4.2 ASCII (American Standard Code for Information Interchange)
- Purpose: ASCII was one of the earliest and most widely used encoding standards, primarily designed for the English language.
- Structure:
- Standard ASCII: Uses 7 bits to represent 128 characters (codes 0-127). This includes:
- Uppercase English letters (A-Z)
- Lowercase English letters (a-z)
- Digits (0-9)
- Punctuation symbols (!, @, #, etc.)
- Control characters (like newline, tab, backspace).
- Extended ASCII: Uses 8 bits (1 byte) to represent 256 characters (codes 0-255). The first 128 characters are the same as standard ASCII, while the additional 128 characters were used for graphical symbols and letters with accents (e.g., é, ñ).
- Standard ASCII: Uses 7 bits to represent 128 characters (codes 0-127). This includes:
- Limitations:
- Limited character set: It cannot represent characters from languages other than English effectively.
- Lack of support for symbols and characters used in many other languages.
4.3 ISCII (Indian Standard Code for Information Interchange)
- Purpose: Developed in India to address the need for representing characters from various Indian scripts (Devanagari, Bengali, Tamil, Telugu, etc.).
- Structure: ISCII is an 8-bit encoding standard. The first 128 codes are the same as ASCII. The remaining codes are used to represent characters from Indian scripts.
- Key Feature: ISCII allows for transliteration – the conversion of text from one Indian script to another. This is useful for multilingual applications and data exchange.
4.4 Unicode
- Purpose: Unicode is a modern, universal character encoding standard designed to represent every character from every language in the world. It aims to unify all other encoding schemes into one.
- Concept: Unicode assigns a unique number, called a code point, to every character. For example, the code point for the letter 'A' is U+0041, and for the Devanagari letter 'क' is U+0915.
- Advantages:
- Universal character support: Can represent characters from all languages.
- Solves compatibility issues: Eliminates the need for multiple encoding schemes.
Unicode Encoding Formats
The Unicode standard itself doesn't define how to store the code points in memory; that job is done by different Unicode encodings.
a) UTF-8 (Unicode Transformation Format - 8-bit)
- Mechanism: UTF-8 is a variable-width encoding. This means it uses a variable number of bytes to represent each character.
- For characters that are also in ASCII (like 'A', 'b', '7'), it uses only 1 byte. This makes it fully backward compatible with ASCII.
- For other characters (like 'é', '€', 'क', '😂'), it uses 2, 3, or 4 bytes as needed.
- Advantages:
- Space-efficient: For text that is primarily English, a UTF-8 file is roughly the same size as an ASCII file.
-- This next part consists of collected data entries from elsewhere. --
-- ==== Sys2Proof/Machine/Dispatch.lean ====
section
/-! DEFINITION. One arm per instruction. -/

namespace Sys2Proof.Machine

def exec (i : Instr) (s : State) : Host.Outcome State Fault Refusal :=
  match i with
  | .add ops => Sys2Proof.Machine.execAdd ops s
  | .addi ops => Sys2Proof.Machine.execAddi ops s
  | .sub ops => Sys2Proof.Machine.execSub ops s
  | .subi ops => Sys2Proof.Machine.execSubi ops s
  | .mul ops => Sys2Proof.Machine.execMul ops s
  | .muli ops => Sys2Proof.Machine.execMuli ops s
  | .or ops => Sys2Proof.Machine.execOr ops s
  | .ori ops => Sys2Proof.Machine.execOri ops s
  | .and ops => Sys2Proof.Machine.execAnd ops s
  | .andi ops => Sys2Proof.Machine.execAndi ops s
  | .xor ops => Sys2Proof.Machine.execXor ops s
  | .xori ops => Sys2Proof.Machine.execXori ops s
  | .ldw ops => Sys2Proof.Machine.execLdw ops s
  | .stw ops => Sys2Proof.Machine.execStw ops s
  | .bz ops => Sys2Proof.Machine.execBz ops s
  | .beq ops => Sys2Proof.Machine.execBeq ops s
  | .jr ops => Sys2Proof.Machine.execJr ops s
  | .halt ops => Sys2Proof.Machine.execHalt ops s

end Sys2Proof.Machine
end

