-- ==== Sys2Proof/Laws/State.lean ====
section
/-! SUPPORT. Field lemmas of the two updates of State, `drive` and `present`. -/

namespace Sys2Proof.Machine

@[simp] theorem State.drive_rom (r : Except EncodeError Word) (s : State) : (s.drive r).rom = s.rom := rfl
@[simp] theorem State.drive_line (r : Except EncodeError Word) (s : State) : (s.drive r).line = s.line := rfl
@[simp] theorem State.drive_ok (r : Except EncodeError Word) (s : State) : (s.drive r).ok = okFlag r := rfl
@[simp] theorem State.drive_err (r : Except EncodeError Word) (s : State) : (s.drive r).err = errFlag r := rfl
@[simp] theorem State.drive_word (r : Except EncodeError Word) (s : State) : (s.drive r).word = wordPort r := rfl
@[simp] theorem State.drive_hex (r : Except EncodeError Word) (s : State) :
    (s.drive r).hex = renderHex (wordPort r) := rfl

@[simp] theorem State.present_rom (l : Line) (s : State) : (s.present l).rom = s.rom := rfl
@[simp] theorem State.present_line (l : Line) (s : State) : (s.present l).line = l := rfl
@[simp] theorem State.present_ok (l : Line) (s : State) : (s.present l).ok = s.ok := rfl
@[simp] theorem State.present_err (l : Line) (s : State) : (s.present l).err = s.err := rfl
@[simp] theorem State.present_word (l : Line) (s : State) : (s.present l).word = s.word := rfl
@[simp] theorem State.present_hex (l : Line) (s : State) : (s.present l).hex = s.hex := rfl

@[simp] theorem okFlag_ok (w : Word) : okFlag (.ok w) = true := rfl
@[simp] theorem okFlag_error (e : EncodeError) : okFlag (.error e) = false := rfl
@[simp] theorem errFlag_ok (w : Word) : errFlag (.ok w) = 0#3 := rfl
@[simp] theorem errFlag_error (e : EncodeError) : errFlag (.error e) = errorCode e := rfl
@[simp] theorem wordPort_ok (w : Word) : wordPort (.ok w) = w := rfl
@[simp] theorem wordPort_error (e : EncodeError) : wordPort (.error e) = 0x00000000#32 := rfl

/-- Driven ports show the result they were driven with. -/
theorem State.drive_shows (r : Except EncodeError Word) (s : State) : (s.drive r).Shows r := by
  cases r with
  | error e => exact ⟨rfl, rfl⟩
  | ok w => exact ⟨rfl, rfl, rfl, rfl⟩

/-- Driving the ports leaves the inputs alone. -/
theorem State.drive_sameInputs (r : Except EncodeError Word) (s : State) : s.SameInputs (s.drive r) := ⟨rfl, rfl⟩

/-- Driving twice is driving once: no port keeps history. -/
theorem State.drive_drive (r r' : Except EncodeError Word) (s : State) : (s.drive r).drive r' = s.drive r' := rfl

/-- The ports after driving do not depend on what they showed before. -/
theorem State.drive_response (r : Except EncodeError Word) (s s' : State) :
    (s.drive r).response = (s'.drive r).response := rfl

end Sys2Proof.Machine
end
- Compatibility: Its backward compatibility with ASCII is a huge advantage.
- Widely Used: It is the dominant character encoding for the World Wide Web.
b) UTF-16 (Unicode Transformation Format - 16-bit)
- Mechanism: UTF-16 uses 2 or 4 bytes to represent each character. Most commonly used characters are represented using 2 bytes.
- Advantages:
- Efficient for languages with a large number of characters that fall within the Basic Multilingual Plane (BMP).
- Disadvantages:
- Less space-efficient for English text compared to UTF-8.
c) UTF-32 (Unicode Transformation Format - 32-bit)
- Mechanism: UTF-32 is a fixed-width encoding. It uses exactly 4 bytes (32 bits) to store every single character, regardless of what that character is.
- Advantages:
- Simplicity: Since every character has the same length, finding the Nth character in a string is very simple and fast.
- Disadvantages:
- Inefficient Storage: It is very wasteful of space. A text file containing only the word "Hello" would take
5 * 4 = 20bytes in UTF-32, whereas it would only take 5 bytes in UTF-8 or ASCII.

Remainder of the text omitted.